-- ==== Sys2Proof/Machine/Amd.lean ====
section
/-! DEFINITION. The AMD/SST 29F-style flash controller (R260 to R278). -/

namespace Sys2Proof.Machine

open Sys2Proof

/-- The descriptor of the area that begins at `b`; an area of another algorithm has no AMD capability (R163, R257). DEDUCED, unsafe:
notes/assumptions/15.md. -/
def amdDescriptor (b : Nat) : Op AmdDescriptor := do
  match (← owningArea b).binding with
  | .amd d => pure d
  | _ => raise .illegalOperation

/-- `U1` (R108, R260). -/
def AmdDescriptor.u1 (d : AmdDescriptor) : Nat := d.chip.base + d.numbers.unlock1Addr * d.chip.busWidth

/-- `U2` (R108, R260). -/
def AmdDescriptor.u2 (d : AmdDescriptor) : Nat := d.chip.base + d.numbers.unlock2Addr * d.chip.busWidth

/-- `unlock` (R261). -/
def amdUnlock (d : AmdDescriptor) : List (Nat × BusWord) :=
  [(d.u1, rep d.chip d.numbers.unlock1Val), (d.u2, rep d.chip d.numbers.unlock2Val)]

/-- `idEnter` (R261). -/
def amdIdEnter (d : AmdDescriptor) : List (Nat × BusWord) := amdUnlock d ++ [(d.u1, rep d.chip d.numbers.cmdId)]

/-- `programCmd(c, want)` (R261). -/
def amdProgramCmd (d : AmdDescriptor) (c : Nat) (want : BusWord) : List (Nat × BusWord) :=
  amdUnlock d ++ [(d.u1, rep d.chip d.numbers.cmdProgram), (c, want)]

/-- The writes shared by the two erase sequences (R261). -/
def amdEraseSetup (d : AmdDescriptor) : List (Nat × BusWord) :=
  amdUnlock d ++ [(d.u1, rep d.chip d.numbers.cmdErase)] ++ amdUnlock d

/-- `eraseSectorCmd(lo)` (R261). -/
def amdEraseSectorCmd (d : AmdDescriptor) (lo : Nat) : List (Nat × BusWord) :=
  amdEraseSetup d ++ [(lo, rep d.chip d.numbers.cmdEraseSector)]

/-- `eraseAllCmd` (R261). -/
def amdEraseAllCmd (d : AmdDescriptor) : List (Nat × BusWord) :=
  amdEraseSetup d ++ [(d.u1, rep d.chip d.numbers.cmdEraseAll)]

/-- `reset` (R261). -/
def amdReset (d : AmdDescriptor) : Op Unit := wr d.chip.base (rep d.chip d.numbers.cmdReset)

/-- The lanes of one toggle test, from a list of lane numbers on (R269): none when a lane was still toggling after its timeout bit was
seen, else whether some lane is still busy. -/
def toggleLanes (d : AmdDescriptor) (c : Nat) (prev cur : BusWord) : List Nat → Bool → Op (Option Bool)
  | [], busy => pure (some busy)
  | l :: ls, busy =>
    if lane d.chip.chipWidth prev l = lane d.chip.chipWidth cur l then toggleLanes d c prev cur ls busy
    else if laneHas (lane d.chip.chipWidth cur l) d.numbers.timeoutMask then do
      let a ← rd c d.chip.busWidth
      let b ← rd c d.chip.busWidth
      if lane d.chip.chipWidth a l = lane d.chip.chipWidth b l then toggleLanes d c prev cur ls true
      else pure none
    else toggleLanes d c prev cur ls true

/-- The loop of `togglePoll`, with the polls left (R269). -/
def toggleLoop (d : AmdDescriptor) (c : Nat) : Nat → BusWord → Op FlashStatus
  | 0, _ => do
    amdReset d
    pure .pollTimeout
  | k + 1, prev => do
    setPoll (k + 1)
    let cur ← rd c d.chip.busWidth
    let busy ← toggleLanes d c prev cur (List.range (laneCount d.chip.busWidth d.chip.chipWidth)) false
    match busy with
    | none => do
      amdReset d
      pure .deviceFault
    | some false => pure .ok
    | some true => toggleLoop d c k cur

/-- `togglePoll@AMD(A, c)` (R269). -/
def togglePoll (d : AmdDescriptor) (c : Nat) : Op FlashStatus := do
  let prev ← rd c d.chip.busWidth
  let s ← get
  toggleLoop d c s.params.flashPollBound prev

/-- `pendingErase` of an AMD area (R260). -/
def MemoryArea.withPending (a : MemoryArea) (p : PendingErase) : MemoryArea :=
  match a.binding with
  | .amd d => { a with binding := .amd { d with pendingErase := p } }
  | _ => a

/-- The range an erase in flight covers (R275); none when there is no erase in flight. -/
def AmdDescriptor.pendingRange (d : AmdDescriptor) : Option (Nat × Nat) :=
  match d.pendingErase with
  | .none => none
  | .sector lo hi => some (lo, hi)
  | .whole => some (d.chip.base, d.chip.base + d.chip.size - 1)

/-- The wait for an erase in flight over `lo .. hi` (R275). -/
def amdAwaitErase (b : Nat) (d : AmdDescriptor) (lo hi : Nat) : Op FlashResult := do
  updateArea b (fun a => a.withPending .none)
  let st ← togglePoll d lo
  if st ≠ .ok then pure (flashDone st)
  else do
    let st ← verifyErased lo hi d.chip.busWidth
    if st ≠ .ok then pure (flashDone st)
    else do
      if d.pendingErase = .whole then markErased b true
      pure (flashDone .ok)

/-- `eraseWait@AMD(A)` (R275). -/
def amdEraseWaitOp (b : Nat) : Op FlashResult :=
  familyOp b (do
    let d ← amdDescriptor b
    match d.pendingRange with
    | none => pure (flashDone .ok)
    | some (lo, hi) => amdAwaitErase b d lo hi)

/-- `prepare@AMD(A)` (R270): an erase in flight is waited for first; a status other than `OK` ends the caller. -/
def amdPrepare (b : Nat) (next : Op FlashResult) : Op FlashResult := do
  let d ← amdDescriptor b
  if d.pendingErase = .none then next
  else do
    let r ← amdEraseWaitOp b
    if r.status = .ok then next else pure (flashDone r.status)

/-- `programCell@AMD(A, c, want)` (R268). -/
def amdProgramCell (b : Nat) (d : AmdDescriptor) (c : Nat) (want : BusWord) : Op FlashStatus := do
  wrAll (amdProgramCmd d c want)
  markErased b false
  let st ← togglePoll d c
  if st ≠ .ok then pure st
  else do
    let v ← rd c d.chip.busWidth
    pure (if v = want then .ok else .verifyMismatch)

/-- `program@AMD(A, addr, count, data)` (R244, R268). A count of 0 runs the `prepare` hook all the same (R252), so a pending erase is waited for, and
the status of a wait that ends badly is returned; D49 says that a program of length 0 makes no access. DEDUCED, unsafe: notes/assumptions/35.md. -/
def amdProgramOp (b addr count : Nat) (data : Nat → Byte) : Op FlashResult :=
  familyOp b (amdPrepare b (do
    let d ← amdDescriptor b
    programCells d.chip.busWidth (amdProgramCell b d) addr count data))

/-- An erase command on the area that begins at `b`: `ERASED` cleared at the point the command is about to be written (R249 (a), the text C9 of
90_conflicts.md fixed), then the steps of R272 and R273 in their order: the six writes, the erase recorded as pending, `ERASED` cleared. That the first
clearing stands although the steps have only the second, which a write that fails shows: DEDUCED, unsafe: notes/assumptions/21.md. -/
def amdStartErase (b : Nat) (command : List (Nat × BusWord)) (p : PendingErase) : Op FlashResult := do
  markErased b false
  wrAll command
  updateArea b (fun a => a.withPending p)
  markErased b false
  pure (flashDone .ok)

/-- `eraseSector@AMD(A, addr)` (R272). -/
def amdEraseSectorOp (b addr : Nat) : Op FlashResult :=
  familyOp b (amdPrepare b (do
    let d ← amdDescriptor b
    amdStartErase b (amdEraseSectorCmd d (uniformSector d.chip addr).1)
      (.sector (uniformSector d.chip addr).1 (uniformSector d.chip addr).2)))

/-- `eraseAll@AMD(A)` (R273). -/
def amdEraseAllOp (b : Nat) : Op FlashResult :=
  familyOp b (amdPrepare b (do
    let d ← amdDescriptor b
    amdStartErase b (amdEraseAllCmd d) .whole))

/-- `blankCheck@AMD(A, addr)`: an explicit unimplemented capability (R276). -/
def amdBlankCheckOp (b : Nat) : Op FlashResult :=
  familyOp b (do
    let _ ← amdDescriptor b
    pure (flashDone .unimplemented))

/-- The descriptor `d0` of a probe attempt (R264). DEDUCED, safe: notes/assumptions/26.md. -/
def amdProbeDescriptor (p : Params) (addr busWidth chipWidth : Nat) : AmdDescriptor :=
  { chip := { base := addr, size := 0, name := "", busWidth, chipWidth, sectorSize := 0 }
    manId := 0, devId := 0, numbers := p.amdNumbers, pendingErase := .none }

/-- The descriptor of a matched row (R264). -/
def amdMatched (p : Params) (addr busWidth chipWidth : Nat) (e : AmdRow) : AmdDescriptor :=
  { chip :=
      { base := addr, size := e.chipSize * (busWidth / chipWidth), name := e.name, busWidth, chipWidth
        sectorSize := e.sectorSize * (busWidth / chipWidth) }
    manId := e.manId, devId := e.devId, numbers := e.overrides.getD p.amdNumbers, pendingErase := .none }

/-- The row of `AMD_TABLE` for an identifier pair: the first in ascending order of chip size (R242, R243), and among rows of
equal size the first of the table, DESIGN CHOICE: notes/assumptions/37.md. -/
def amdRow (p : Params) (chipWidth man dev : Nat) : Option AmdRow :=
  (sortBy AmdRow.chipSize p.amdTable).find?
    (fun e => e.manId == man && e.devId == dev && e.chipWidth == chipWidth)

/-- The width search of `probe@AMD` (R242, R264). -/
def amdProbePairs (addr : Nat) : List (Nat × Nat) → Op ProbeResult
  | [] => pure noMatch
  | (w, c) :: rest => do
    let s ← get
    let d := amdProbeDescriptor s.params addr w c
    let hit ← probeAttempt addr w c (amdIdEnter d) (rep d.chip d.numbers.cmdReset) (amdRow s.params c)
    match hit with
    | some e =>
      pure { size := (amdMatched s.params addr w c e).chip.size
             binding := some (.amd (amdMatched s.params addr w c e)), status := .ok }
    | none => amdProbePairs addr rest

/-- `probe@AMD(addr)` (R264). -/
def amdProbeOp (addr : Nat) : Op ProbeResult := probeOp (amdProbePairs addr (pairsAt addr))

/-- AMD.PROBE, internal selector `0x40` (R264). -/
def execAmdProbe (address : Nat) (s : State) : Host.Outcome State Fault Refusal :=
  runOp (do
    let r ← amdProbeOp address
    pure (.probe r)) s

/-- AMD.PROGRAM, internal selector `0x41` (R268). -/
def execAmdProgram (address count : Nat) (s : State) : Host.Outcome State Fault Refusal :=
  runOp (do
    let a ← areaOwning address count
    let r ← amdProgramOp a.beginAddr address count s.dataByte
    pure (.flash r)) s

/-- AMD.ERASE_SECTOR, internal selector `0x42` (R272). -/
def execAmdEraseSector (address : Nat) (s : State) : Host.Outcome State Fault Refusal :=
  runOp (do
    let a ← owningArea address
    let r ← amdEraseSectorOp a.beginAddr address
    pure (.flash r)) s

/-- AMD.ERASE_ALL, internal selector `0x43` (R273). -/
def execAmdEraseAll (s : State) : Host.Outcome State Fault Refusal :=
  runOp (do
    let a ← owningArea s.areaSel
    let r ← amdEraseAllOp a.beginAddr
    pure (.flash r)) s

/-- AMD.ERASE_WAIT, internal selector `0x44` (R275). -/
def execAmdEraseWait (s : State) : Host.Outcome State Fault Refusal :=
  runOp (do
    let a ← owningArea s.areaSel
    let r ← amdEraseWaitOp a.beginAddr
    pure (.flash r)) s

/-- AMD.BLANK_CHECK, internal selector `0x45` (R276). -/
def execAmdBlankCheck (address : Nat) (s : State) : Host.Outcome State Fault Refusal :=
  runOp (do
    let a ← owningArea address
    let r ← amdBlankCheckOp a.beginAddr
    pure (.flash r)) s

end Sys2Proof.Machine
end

****************

**Exercise aim**.
Everything from the first line of the entries above through the line with "open Sys2Proof" is to be reproduced exactly, and nothing else.

**Response**.
-- ==== Sys2Proof/Machine/Amd.lean ====
section
/-! DEFINITION. The AMD/SST 29F-style flash controller (R260 to R278). -/

namespace Sys2Proof.Machine

open Sys2Proof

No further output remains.